Task to carry out - Where a line of the material includes the string "keeps", copy that line.

Records supplied -
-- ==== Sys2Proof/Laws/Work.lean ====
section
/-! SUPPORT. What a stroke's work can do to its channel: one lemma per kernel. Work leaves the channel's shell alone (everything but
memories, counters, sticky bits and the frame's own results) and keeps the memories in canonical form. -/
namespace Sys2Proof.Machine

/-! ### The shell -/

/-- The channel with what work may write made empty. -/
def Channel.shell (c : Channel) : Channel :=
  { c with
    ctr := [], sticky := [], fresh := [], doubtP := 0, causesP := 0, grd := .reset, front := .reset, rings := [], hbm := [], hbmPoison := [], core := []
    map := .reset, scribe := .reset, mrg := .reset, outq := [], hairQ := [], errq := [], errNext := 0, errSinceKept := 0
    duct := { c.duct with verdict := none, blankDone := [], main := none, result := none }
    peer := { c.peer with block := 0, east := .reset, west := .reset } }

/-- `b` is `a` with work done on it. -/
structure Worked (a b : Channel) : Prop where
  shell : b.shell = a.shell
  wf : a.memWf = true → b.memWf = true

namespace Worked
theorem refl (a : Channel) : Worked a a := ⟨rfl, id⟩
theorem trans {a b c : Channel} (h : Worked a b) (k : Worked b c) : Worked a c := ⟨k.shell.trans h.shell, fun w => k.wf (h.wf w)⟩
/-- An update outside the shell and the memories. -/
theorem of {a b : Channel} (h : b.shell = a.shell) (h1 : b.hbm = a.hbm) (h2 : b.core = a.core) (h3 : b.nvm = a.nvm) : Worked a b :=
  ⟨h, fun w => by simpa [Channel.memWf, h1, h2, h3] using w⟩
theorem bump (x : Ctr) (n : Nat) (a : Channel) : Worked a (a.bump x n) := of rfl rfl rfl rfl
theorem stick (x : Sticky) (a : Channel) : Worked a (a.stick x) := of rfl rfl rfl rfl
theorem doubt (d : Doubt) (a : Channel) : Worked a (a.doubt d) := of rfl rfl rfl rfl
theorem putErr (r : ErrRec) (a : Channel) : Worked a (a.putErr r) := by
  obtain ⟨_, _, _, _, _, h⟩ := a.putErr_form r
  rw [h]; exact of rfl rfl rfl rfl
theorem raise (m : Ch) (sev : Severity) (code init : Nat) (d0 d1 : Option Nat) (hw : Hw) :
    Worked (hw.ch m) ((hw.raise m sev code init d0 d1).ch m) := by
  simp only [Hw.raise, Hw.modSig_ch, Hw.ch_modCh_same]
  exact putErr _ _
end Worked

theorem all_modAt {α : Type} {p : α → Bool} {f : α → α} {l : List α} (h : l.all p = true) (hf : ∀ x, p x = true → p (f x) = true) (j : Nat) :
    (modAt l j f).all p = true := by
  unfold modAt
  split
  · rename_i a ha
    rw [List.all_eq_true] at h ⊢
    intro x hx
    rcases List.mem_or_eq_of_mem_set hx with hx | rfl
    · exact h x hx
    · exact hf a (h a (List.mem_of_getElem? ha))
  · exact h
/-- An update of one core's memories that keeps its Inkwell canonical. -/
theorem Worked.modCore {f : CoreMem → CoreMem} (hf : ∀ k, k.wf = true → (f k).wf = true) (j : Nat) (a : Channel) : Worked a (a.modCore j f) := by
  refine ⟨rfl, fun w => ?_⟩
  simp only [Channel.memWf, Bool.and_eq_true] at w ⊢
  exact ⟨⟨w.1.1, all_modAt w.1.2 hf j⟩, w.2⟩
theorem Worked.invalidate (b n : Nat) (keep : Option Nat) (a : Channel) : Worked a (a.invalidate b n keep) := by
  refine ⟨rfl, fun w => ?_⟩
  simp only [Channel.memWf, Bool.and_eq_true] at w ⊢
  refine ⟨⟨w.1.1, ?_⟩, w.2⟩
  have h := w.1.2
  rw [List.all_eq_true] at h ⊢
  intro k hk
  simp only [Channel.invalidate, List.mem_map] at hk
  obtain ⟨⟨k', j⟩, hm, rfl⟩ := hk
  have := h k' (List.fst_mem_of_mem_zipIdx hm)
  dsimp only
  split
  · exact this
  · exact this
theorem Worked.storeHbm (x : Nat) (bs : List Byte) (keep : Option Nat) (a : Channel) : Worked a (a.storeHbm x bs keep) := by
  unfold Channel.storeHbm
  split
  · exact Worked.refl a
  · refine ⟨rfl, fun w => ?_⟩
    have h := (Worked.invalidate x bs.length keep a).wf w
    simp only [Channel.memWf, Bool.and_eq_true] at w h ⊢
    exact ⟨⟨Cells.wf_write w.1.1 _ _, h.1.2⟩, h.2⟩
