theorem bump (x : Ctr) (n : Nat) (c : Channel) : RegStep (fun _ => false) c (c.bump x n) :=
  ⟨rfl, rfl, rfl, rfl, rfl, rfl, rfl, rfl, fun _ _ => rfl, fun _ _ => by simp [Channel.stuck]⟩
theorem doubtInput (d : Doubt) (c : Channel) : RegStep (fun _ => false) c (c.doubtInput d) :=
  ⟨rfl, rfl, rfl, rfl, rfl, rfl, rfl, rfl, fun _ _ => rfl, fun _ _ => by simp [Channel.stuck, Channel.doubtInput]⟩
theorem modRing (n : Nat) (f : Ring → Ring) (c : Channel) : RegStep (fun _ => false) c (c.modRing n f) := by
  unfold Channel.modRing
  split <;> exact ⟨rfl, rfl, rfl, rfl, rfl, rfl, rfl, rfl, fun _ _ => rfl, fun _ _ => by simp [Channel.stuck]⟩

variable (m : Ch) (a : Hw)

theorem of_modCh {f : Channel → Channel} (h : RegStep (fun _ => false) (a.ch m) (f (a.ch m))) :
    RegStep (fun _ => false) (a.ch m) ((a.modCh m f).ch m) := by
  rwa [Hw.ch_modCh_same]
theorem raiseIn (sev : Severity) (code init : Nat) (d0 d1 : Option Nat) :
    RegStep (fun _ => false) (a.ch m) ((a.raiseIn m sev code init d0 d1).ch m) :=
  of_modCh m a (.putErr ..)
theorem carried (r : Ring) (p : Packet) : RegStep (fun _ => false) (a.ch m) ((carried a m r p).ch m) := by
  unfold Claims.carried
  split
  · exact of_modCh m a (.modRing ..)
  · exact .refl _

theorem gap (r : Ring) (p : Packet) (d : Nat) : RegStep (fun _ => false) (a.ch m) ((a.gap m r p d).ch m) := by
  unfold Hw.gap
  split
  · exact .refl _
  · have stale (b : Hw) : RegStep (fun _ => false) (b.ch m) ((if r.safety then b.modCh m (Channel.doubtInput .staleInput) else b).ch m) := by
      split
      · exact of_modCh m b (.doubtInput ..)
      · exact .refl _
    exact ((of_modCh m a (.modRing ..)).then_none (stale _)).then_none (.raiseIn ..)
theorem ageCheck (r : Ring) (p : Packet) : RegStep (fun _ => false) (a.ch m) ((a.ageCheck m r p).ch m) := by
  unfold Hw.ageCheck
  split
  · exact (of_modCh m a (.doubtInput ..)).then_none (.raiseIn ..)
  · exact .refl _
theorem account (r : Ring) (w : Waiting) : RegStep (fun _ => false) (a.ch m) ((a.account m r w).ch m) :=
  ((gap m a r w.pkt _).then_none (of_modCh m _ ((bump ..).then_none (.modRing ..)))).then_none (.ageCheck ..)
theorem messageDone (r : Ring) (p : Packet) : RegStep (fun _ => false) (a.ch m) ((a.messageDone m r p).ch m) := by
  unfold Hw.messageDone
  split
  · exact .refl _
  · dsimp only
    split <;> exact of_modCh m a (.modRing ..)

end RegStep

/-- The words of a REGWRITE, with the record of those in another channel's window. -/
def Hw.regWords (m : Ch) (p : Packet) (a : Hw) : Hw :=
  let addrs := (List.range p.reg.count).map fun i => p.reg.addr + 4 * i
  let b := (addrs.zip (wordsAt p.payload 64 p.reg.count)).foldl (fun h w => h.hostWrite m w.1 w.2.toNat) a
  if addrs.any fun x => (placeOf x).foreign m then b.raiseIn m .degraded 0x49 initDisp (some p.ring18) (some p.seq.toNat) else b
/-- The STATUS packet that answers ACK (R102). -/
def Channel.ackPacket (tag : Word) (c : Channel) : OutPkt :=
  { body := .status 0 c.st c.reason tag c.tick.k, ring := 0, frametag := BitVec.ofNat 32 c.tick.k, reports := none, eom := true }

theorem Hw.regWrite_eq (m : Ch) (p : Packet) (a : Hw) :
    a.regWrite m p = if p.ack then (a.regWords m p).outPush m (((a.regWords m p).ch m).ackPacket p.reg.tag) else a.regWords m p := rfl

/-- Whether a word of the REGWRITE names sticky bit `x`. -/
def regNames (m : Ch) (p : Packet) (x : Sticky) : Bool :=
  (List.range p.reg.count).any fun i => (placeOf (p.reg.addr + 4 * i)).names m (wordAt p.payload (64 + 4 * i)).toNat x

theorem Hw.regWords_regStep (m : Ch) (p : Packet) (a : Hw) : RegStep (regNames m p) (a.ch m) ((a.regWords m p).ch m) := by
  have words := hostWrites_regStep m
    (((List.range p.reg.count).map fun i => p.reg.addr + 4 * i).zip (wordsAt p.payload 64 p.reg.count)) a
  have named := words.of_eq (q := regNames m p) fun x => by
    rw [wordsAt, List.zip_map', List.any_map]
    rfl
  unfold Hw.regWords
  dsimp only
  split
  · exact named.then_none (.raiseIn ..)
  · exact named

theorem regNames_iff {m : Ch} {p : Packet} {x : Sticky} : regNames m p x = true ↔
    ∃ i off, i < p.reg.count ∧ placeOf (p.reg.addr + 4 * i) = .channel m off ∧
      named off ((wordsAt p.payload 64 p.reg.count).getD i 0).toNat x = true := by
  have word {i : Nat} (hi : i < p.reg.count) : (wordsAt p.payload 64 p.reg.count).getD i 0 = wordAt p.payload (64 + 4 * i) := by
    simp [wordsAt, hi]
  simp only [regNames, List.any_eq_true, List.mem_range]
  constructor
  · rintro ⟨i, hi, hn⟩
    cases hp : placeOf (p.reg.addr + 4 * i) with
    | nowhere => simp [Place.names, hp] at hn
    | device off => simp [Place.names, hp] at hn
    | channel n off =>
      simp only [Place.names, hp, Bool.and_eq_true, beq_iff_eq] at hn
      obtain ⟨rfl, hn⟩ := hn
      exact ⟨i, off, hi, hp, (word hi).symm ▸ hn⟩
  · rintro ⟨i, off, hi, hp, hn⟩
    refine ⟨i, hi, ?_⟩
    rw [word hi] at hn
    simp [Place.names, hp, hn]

The answer -
memories, counters, sticky bits and the frame's own results) and keeps the memories in canonical form. -/
/-- An update of one core's memories that keeps its Inkwell canonical. -/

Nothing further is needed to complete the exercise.